Search the records for "setWidth". Report every line where it occurs.
[Opening Given records section]
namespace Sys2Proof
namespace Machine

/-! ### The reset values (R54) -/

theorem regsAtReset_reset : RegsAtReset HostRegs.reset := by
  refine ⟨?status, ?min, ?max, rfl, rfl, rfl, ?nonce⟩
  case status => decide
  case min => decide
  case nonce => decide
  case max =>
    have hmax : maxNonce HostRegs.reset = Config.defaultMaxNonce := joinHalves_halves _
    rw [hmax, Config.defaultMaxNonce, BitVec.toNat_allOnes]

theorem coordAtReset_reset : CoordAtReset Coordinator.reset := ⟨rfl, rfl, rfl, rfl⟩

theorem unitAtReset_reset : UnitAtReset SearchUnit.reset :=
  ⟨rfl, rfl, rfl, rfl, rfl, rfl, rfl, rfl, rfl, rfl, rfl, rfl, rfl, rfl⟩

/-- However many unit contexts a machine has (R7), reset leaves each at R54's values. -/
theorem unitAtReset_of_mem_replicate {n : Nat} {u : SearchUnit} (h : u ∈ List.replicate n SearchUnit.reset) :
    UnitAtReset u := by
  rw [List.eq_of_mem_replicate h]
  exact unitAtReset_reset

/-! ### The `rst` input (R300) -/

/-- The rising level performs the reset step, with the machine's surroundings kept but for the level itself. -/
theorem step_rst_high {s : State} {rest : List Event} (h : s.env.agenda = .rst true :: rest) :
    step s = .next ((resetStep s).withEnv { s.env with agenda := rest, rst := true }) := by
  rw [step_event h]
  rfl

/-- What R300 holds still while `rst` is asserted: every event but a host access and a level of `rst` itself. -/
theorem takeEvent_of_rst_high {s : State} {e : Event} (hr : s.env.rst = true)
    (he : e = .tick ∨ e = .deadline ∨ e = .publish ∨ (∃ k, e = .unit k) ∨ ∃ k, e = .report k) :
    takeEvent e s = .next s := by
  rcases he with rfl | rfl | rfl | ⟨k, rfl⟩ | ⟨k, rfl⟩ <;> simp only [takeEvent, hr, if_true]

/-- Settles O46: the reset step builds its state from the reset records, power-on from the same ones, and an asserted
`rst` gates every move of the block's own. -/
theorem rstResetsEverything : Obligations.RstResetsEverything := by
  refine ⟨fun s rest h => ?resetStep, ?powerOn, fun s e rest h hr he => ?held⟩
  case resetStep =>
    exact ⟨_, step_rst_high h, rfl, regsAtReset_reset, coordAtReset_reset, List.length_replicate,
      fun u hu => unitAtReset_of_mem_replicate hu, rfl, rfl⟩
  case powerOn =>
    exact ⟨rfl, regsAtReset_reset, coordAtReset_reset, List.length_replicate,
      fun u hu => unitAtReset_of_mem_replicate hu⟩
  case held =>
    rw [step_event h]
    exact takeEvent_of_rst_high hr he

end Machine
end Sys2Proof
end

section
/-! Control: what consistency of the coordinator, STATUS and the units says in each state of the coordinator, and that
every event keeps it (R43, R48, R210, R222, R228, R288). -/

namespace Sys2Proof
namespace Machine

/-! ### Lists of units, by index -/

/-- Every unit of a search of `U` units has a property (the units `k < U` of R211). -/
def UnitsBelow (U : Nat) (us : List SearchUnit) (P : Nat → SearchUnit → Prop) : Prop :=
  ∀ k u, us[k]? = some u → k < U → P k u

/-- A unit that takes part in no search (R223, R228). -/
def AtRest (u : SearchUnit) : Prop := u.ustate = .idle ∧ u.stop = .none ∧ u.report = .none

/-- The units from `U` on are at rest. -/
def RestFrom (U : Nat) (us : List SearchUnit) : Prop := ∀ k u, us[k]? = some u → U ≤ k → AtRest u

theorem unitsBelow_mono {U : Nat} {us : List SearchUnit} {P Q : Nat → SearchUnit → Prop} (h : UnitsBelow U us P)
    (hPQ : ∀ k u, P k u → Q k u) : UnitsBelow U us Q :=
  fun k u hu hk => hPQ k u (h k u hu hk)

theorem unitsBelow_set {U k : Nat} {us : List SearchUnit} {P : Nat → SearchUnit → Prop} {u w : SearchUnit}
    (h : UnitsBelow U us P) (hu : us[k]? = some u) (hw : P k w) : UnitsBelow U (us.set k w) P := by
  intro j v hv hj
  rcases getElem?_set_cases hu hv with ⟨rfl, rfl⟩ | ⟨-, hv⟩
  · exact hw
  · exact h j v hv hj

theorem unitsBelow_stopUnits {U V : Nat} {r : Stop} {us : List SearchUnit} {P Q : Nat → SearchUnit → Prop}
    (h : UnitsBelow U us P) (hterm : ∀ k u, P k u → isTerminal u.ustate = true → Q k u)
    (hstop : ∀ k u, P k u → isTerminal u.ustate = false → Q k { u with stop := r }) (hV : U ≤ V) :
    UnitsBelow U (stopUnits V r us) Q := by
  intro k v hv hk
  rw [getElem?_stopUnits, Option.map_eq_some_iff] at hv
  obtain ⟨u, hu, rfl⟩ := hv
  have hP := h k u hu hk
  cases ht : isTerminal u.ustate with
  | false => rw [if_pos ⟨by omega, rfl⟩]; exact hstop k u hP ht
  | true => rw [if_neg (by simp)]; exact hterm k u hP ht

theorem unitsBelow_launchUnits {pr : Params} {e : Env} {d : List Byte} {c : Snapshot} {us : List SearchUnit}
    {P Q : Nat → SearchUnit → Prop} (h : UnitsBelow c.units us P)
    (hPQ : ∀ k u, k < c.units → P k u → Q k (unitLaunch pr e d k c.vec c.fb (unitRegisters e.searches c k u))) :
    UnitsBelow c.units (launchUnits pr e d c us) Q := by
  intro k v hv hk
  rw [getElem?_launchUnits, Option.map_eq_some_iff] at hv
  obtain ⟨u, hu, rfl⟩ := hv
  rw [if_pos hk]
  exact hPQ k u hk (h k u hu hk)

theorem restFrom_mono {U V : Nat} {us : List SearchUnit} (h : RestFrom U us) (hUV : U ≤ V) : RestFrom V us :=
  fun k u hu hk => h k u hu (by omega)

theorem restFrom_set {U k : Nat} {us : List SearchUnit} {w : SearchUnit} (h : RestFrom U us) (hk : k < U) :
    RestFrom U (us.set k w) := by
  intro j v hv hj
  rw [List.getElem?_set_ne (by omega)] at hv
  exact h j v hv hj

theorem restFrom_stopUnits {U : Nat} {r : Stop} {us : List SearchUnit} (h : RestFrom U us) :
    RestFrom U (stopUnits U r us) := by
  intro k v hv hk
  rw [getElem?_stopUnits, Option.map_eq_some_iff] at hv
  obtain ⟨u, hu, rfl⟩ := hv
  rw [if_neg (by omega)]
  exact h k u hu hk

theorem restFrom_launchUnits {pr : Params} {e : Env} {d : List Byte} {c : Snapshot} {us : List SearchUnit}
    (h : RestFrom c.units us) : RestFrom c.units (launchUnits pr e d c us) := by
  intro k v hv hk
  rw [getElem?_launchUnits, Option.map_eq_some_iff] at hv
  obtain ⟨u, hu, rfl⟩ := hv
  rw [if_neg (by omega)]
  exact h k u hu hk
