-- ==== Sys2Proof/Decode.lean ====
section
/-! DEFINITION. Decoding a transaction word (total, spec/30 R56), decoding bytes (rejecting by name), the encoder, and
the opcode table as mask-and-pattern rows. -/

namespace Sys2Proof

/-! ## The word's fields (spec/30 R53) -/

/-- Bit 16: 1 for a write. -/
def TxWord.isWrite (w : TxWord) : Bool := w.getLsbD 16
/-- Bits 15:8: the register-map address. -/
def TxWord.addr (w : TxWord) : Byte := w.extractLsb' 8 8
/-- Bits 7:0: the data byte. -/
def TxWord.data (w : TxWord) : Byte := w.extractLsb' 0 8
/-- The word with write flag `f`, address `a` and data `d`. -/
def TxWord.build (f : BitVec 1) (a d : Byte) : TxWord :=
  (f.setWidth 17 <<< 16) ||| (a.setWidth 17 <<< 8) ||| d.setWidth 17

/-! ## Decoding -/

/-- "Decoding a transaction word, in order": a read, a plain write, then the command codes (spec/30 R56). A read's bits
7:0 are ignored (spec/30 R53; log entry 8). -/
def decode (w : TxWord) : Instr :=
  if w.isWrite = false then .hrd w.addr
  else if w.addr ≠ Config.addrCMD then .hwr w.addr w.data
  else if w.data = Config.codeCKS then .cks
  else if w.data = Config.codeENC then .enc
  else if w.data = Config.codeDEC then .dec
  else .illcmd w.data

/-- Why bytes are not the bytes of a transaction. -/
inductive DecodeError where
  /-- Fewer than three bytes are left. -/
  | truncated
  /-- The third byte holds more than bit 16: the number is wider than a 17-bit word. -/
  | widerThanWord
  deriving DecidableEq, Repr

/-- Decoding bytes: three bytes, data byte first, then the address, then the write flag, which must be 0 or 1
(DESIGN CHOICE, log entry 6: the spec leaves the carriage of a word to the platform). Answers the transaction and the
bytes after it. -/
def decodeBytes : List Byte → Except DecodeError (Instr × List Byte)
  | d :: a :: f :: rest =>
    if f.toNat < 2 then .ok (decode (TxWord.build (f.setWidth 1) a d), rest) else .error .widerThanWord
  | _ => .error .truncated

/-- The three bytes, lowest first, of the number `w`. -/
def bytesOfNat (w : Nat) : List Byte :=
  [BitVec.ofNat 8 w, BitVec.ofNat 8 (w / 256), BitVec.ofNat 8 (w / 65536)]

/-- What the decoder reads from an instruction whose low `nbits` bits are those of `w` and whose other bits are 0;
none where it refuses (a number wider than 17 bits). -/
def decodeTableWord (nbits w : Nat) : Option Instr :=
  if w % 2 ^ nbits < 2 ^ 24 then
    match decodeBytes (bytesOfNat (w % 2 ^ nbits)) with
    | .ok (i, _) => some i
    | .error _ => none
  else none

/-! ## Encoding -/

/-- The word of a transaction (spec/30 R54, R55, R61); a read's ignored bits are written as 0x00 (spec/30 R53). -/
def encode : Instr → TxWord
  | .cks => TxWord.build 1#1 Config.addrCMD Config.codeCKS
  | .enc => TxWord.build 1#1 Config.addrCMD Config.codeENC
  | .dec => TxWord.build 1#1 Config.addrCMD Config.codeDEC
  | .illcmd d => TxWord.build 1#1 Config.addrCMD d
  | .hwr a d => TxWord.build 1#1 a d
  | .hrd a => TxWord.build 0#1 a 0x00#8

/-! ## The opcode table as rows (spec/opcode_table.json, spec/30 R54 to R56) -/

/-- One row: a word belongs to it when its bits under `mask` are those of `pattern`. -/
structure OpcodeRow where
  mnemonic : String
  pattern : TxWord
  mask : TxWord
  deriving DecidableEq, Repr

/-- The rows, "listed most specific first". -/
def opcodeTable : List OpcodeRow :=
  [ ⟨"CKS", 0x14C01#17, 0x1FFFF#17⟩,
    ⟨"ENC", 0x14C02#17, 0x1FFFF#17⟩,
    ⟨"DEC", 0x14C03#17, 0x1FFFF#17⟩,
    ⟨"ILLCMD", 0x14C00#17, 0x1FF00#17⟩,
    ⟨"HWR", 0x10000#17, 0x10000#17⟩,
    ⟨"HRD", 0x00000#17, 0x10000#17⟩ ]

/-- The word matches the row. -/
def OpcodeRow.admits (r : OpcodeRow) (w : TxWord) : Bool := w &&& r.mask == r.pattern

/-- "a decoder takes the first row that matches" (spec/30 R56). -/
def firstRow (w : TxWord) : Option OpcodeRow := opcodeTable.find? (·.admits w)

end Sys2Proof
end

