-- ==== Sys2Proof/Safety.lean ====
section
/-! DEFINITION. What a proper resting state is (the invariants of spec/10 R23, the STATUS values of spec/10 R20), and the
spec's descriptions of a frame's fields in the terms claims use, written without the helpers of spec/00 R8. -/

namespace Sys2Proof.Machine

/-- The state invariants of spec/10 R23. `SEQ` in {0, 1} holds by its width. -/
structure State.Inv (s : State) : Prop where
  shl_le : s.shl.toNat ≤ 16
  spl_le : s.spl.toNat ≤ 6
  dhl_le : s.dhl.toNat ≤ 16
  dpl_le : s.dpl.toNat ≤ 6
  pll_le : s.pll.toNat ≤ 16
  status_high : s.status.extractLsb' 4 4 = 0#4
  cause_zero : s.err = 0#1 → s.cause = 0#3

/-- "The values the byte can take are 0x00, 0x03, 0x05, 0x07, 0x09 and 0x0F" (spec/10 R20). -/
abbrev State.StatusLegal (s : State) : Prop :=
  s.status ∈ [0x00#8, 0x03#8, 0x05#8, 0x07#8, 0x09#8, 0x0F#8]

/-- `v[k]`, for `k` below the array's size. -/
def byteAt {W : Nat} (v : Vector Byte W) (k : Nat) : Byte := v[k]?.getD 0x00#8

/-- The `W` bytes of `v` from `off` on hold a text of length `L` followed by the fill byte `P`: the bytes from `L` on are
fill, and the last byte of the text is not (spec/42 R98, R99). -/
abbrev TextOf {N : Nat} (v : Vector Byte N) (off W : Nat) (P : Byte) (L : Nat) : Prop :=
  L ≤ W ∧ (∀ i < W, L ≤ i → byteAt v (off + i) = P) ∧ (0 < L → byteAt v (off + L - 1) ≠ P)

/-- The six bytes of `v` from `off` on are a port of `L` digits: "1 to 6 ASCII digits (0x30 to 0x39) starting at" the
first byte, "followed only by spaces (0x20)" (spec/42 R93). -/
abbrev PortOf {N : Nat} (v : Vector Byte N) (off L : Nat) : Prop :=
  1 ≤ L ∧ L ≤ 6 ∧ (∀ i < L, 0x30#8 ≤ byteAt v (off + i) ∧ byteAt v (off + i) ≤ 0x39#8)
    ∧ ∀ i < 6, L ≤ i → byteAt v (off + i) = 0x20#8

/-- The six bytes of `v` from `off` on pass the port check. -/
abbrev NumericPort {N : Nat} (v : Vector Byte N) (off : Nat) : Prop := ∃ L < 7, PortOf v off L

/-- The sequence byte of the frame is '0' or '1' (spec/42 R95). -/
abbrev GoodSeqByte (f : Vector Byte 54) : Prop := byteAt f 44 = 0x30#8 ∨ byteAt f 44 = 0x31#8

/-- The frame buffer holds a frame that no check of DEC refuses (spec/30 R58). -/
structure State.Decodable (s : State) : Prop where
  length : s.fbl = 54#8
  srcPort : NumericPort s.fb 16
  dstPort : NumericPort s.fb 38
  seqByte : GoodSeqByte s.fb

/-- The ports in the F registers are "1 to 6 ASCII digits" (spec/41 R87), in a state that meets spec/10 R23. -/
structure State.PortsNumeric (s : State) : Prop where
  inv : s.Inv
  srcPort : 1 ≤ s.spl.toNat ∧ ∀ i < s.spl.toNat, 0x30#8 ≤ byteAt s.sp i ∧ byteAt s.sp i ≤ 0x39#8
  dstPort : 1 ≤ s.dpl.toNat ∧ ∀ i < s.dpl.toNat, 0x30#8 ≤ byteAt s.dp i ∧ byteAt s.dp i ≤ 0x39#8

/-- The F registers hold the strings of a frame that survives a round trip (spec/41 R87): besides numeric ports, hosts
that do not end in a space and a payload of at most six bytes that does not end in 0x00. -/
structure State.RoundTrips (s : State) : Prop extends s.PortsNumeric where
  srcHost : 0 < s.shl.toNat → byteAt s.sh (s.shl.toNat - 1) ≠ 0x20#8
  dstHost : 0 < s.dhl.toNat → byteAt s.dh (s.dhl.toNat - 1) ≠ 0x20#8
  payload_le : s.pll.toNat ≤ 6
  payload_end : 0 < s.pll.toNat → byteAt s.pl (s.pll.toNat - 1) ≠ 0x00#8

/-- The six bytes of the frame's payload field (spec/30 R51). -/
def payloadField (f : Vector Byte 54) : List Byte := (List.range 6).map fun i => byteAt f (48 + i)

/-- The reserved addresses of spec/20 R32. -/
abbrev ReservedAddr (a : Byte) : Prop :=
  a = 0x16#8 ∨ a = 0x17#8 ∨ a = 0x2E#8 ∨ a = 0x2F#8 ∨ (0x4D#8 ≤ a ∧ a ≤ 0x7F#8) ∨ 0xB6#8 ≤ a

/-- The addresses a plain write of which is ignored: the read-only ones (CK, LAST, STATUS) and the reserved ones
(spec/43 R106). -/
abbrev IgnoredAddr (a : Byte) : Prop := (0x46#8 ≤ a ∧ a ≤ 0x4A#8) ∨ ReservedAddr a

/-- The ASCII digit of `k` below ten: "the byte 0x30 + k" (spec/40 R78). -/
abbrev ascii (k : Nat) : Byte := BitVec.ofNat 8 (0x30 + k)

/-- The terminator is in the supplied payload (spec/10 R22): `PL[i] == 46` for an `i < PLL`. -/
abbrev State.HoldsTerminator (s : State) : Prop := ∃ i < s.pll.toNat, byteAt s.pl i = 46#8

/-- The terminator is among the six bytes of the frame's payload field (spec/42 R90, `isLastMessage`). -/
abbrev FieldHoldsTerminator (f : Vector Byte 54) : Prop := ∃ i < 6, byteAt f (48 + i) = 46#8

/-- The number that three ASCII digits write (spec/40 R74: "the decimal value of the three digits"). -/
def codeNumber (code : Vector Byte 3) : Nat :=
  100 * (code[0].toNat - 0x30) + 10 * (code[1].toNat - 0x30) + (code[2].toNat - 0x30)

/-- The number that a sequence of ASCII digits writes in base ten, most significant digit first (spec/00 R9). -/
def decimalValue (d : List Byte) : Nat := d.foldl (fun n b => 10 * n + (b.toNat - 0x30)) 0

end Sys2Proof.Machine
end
[Closing Given records section]
--- Response ---
  (f.setWidth 17 <<< 16) ||| (a.setWidth 17 <<< 8) ||| d.setWidth 17
    if f.toNat < 2 then .ok (decode (TxWord.build (f.setWidth 1) a d), rest) else .error .widerThanWord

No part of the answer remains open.